Repeat each entry word for word.

DATA FOR THIS TASK >>
════════

-- ==== Sys2Proof/Machine/CollPort.lean ====
section
/-!
DEFINITION. Sys2Proof/Machine/CollPort.lean: what the instructions of the collective port do when they start (group 0x9:
R350 to R352, R364, R368 to R371).
-/
namespace Sys2Proof.Machine

/-- E_COL_OPERAND (R374). -/
def colFlt (detail : Nat) : Flt := ⟨0x0901, BitVec.ofNat 32 detail⟩

/-- Number of data elements of a view. -/
def Desc.count (d : Desc) : Nat := (List.range d.ndim).foldl (fun a k => a * d.dim k) 1

/-! ## Contributions (R351, R352) -/

/-- Magnitude rank: every NaN above infinity (R351). -/
def magRank (x : W32) : Nat :=
  let m := bitsN x 0 31
  if 0x7F800000 < m then 0x7F800001 else m

/-- Whether value x of a chunk is kept: among the k highest ranks of the values that are not zero, equal ranks going to
the lower index (R351). -/
def kept (k : Nat) (a : List W32) (x : Nat) : Bool :=
  let key := magRank (a.getD x 0)
  decide (key ≠ 0) &&
  decide ((List.range a.length).countP (fun y =>
    let ky := magRank (a.getD y 0)
    decide (ky ≠ 0 ∧ (key < ky ∨ (ky = key ∧ y < x)))) < k)

def bf16Of (x : W32) : BitVec 16 := (convert .bf16 .fp32 0 0 false x).1.extractLsb' 0 16
def fp32Of (x : BitVec 16) : W32 := (convert .fp32 .bf16 0 0 false (x.zeroExtend 32)).1

/-- A chunk's contribution: the values sent where they are kept, and the residuals. -/
structure ChunkOut where
  keep : List Bool
  sent : List (BitVec 16)
  res : List W32
  deriving DecidableEq, Repr

/-- R351 for one chunk: source values, residuals where there is an area, and k where it is thinned. -/
def formChunk (src : List (BitVec 16)) (res : Option (List W32)) (k : Option Nat) : ChunkOut :=
  let a := src.mapIdx fun i x => match res with
    | some r => (eAdd .fp32 0 0 (fp32Of x) (r.getD i 0)).1
    | none => fp32Of x
  let keep := (List.range src.length).map fun i => match k with
    | some k => kept k a i
    | none => true
  let sent := src.mapIdx fun i x => if res.isSome then bf16Of (a.getD i 0) else x
  { keep := keep
    sent := sent
    res := a.mapIdx fun i x =>
      if keep.getD i false then (eAdd .fp32 0 0 x (fp32Of (sent.getD i 0) ^^^ 0x80000000)).1 else x }

/-- Payload of a contribution (R352). -/
def chunkData (c : ChunkOut) (k : Option Nat) : List Byte :=
  match k with
  | none => c.sent.flatMap fun x => leBytes 2 x.toNat
  | some k =>
    let l := (List.range c.sent.length).filter fun i => c.keep.getD i false
    let w := l.map fun i => (c.sent.getD i 0).toNat * 2 ^ 16 + 2 ^ 15 + i
    (w ++ List.replicate (k - w.length) 0).flatMap fun x => leBytes 4 x

/-- The ACC of a contribution (R352). -/
def chunkTxn (s : State) (p : Plan) (n : W32) (b j : Nat) (thin : Bool) (c : ChunkOut) : Txn :=
  let i := p.owner b j
  { ttype := 3, dst := p.members.getD i 0, src := ownId s, len := BitVec.ofNat 7 (if thin then p.topk else 64),
    addr := BitVec.ofNat 48 (p.red b i j / 64 * 64 + n.toNat % 4 * 4 + (if thin then 2 else 0) + 1),
    data := chunkData c (if thin then some (8 * p.topk) else none) }

/-- Address of value x of bucket b in residual buffer 0 or 1 (R347). -/
def resAddr (p : Plan) (buf : Bool) (b x : Nat) : Nat :=
  p.resBase + (if buf then 4 * p.total else 0) + 4 * (b * p.vbkt + x)

/-- What a residual write leaves of a chunk. -/
def chunkOut (p : Plan) (n : W32) (b j : Nat) (thin : Bool) (s : State) (c : ChunkOut) (w : State × Option Flt) :
    State × Except Flt Txn :=
  match w.2 with
  | some f => (w.1, .error f)
  | none => (w.1, .ok (chunkTxn s p n b j thin c))

/-- A chunk from the residuals that were read: those of the other buffer are written. -/
def chunkFrom (s : State) (p : Plan) (n : W32) (b j : Nat) (thin : Bool) (src : List (BitVec 16))
    (r : State × List Byte × Option Flt) : State × Except Flt Txn :=
  match r.2.2 with
  | some f => (r.1, .error f)
  | none =>
    let c := formChunk src (some (words r.2.1)) (if thin then some (8 * p.topk) else none)
    chunkOut p n b j thin s c
      (devWrite .coll r.1 (cellsAt (resAddr p (!s.col.resSel) b (1024 * j)) (c.res.flatMap fun x => leBytes 4 x.toNat)))

/-- Form one chunk: read its residuals, write the other buffer's. -/
def doChunk (s : State) (p : Plan) (n : W32) (b j : Nat) (thin : Bool) (src : List (BitVec 16)) :
    State × Except Flt Txn :=
  if p.resBase = 0 then
    (s, .ok (chunkTxn s p n b j thin (formChunk src none (if thin then some (8 * p.topk) else none))))
  else chunkFrom s p n b j thin src (devRead .coll s (resAddr p s.col.resSel b (1024 * j)) 4096)

/-- Form every chunk of a bucket. -/
def doChunks (s : State) (p : Plan) (n : W32) (b : Nat) (thin : Bool) (src : List (BitVec 16)) :
    State × List Txn × Option Flt :=
  (List.range (p.c b)).foldl (fun r j =>
    match r.2.2 with
    | some _ => r
    | none =>
      let x := doChunk r.1 p n b j thin (slice src (1024 * j) 1024)
      match x.2 with
      | .error f => (x.1, r.2.1, some f)
      | .ok t => (x.1, r.2.1 ++ [t], none)) (s, [], none)

/-! ## CPBKT (R350) -/

/-- The step of a CPBKT: whether its number is acceptable, and the engine's record of it, a fresh one where it opens. -/
def acceptStep (s : State) (n : W32) : Option StepState :=
  match s.col.cur with
  | none => some { n := n }
  | some c =>
    if c.closed then some { n := n }
    else if n = c.n then some c
    else if n = c.n + 1 ∧ c.cls = some 0 then some ((s.col.nxt.filter fun x => x.n = n).getD { n := n })
    else none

════════

OUTPUT >>
-- ==== Sys2Proof/Machine/CollPort.lean ====
section
/-!
DEFINITION. Sys2Proof/Machine/CollPort.lean: what the instructions of the collective port do when they start (group 0x9:
R350 to R352, R364, R368 to R371).
-/
namespace Sys2Proof.Machine

/-- E_COL_OPERAND (R374). -/
def colFlt (detail : Nat) : Flt := ⟨0x0901, BitVec.ofNat 32 detail⟩

/-- Number of data elements of a view. -/
def Desc.count (d : Desc) : Nat := (List.range d.ndim).foldl (fun a k => a * d.dim k) 1

/-! ## Contributions (R351, R352) -/

/-- Magnitude rank: every NaN above infinity (R351). -/
def magRank (x : W32) : Nat :=
  let m := bitsN x 0 31
  if 0x7F800000 < m then 0x7F800001 else m

/-- Whether value x of a chunk is kept: among the k highest ranks of the values that are not zero, equal ranks going to
the lower index (R351). -/
def kept (k : Nat) (a : List W32) (x : Nat) : Bool :=
  let key := magRank (a.getD x 0)
  decide (key ≠ 0) &&
  decide ((List.range a.length).countP (fun y =>
    let ky := magRank (a.getD y 0)
    decide (ky ≠ 0 ∧ (key < ky ∨ (ky = key ∧ y < x)))) < k)

def bf16Of (x : W32) : BitVec 16 := (convert .bf16 .fp32 0 0 false x).1.extractLsb' 0 16
def fp32Of (x : BitVec 16) : W32 := (convert .fp32 .bf16 0 0 false (x.zeroExtend 32)).1

/-- A chunk's contribution: the values sent where they are kept, and the residuals. -/
structure ChunkOut where
  keep : List Bool
  sent : List (BitVec 16)
  res : List W32
  deriving DecidableEq, Repr

/-- R351 for one chunk: source values, residuals where there is an area, and k where it is thinned. -/
def formChunk (src : List (BitVec 16)) (res : Option (List W32)) (k : Option Nat) : ChunkOut :=
  let a := src.mapIdx fun i x => match res with
    | some r => (eAdd .fp32 0 0 (fp32Of x) (r.getD i 0)).1
    | none => fp32Of x
  let keep := (List.range src.length).map fun i => match k with
    | some k => kept k a i
    | none => true
  let sent := src.mapIdx fun i x => if res.isSome then bf16Of (a.getD i 0) else x
  { keep := keep
    sent := sent
    res := a.mapIdx fun i x =>
      if keep.getD i false then (eAdd .fp32 0 0 x (fp32Of (sent.getD i 0) ^^^ 0x80000000)).1 else x }

/-- Payload of a contribution (R352). -/
def chunkData (c : ChunkOut) (k : Option Nat) : List Byte :=
  match k with
  | none => c.sent.flatMap fun x => leBytes 2 x.toNat
  | some k =>
    let l := (List.range c.sent.length).filter fun i => c.keep.getD i false
    let w := l.map fun i => (c.sent.getD i 0).toNat * 2 ^ 16 + 2 ^ 15 + i
    (w ++ List.replicate (k - w.length) 0).flatMap fun x => leBytes 4 x

/-- The ACC of a contribution (R352). -/
def chunkTxn (s : State) (p : Plan) (n : W32) (b j : Nat) (thin : Bool) (c : ChunkOut) : Txn :=
  let i := p.owner b j
  { ttype := 3, dst := p.members.getD i 0, src := ownId s, len := BitVec.ofNat 7 (if thin then p.topk else 64),
    addr := BitVec.ofNat 48 (p.red b i j / 64 * 64 + n.toNat % 4 * 4 + (if thin then 2 else 0) + 1),
    data := chunkData c (if thin then some (8 * p.topk) else none) }

/-- Address of value x of bucket b in residual buffer 0 or 1 (R347). -/
def resAddr (p : Plan) (buf : Bool) (b x : Nat) : Nat :=
  p.resBase + (if buf then 4 * p.total else 0) + 4 * (b * p.vbkt + x)

/-- What a residual write leaves of a chunk. -/
def chunkOut (p : Plan) (n : W32) (b j : Nat) (thin : Bool) (s : State) (c : ChunkOut) (w : State × Option Flt) :
    State × Except Flt Txn :=
  match w.2 with
  | some f => (w.1, .error f)
  | none => (w.1, .ok (chunkTxn s p n b j thin c))

/-- A chunk from the residuals that were read: those of the other buffer are written. -/
def chunkFrom (s : State) (p : Plan) (n : W32) (b j : Nat) (thin : Bool) (src : List (BitVec 16))
    (r : State × List Byte × Option Flt) : State × Except Flt Txn :=
  match r.2.2 with
  | some f => (r.1, .error f)
  | none =>
    let c := formChunk src (some (words r.2.1)) (if thin then some (8 * p.topk) else none)
    chunkOut p n b j thin s c
      (devWrite .coll r.1 (cellsAt (resAddr p (!s.col.resSel) b (1024 * j)) (c.res.flatMap fun x => leBytes 4 x.toNat)))

/-- Form one chunk: read its residuals, write the other buffer's. -/
def doChunk (s : State) (p : Plan) (n : W32) (b j : Nat) (thin : Bool) (src : List (BitVec 16)) :
    State × Except Flt Txn :=
  if p.resBase = 0 then
    (s, .ok (chunkTxn s p n b j thin (formChunk src none (if thin then some (8 * p.topk) else none))))
  else chunkFrom s p n b j thin src (devRead .coll s (resAddr p s.col.resSel b (1024 * j)) 4096)

/-- Form every chunk of a bucket. -/
def doChunks (s : State) (p : Plan) (n : W32) (b : Nat) (thin : Bool) (src : List (BitVec 16)) :
    State × List Txn × Option Flt :=
  (List.range (p.c b)).foldl (fun r j =>
    match r.2.2 with
    | some _ => r
    | none =>
      let x := doChunk r.1 p n b j thin (slice src (1024 * j) 1024)
      match x.2 with
      | .error f => (x.1, r.2.1, some f)
      | .ok t => (x.1, r.2.1 ++ [t], none)) (s, [], none)

/-! ## CPBKT (R350) -/

/-- The step of a CPBKT: whether its number is acceptable, and the engine's record of it, a fresh one where it opens. -/
def acceptStep (s : State) (n : W32) : Option StepState :=
  match s.col.cur with
  | none => some { n := n }
  | some c =>
    if c.closed then some { n := n }
    else if n = c.n then some c
    else if n = c.n + 1 ∧ c.cls = some 0 then some ((s.col.nxt.filter fun x => x.n = n).getD { n := n })
    else none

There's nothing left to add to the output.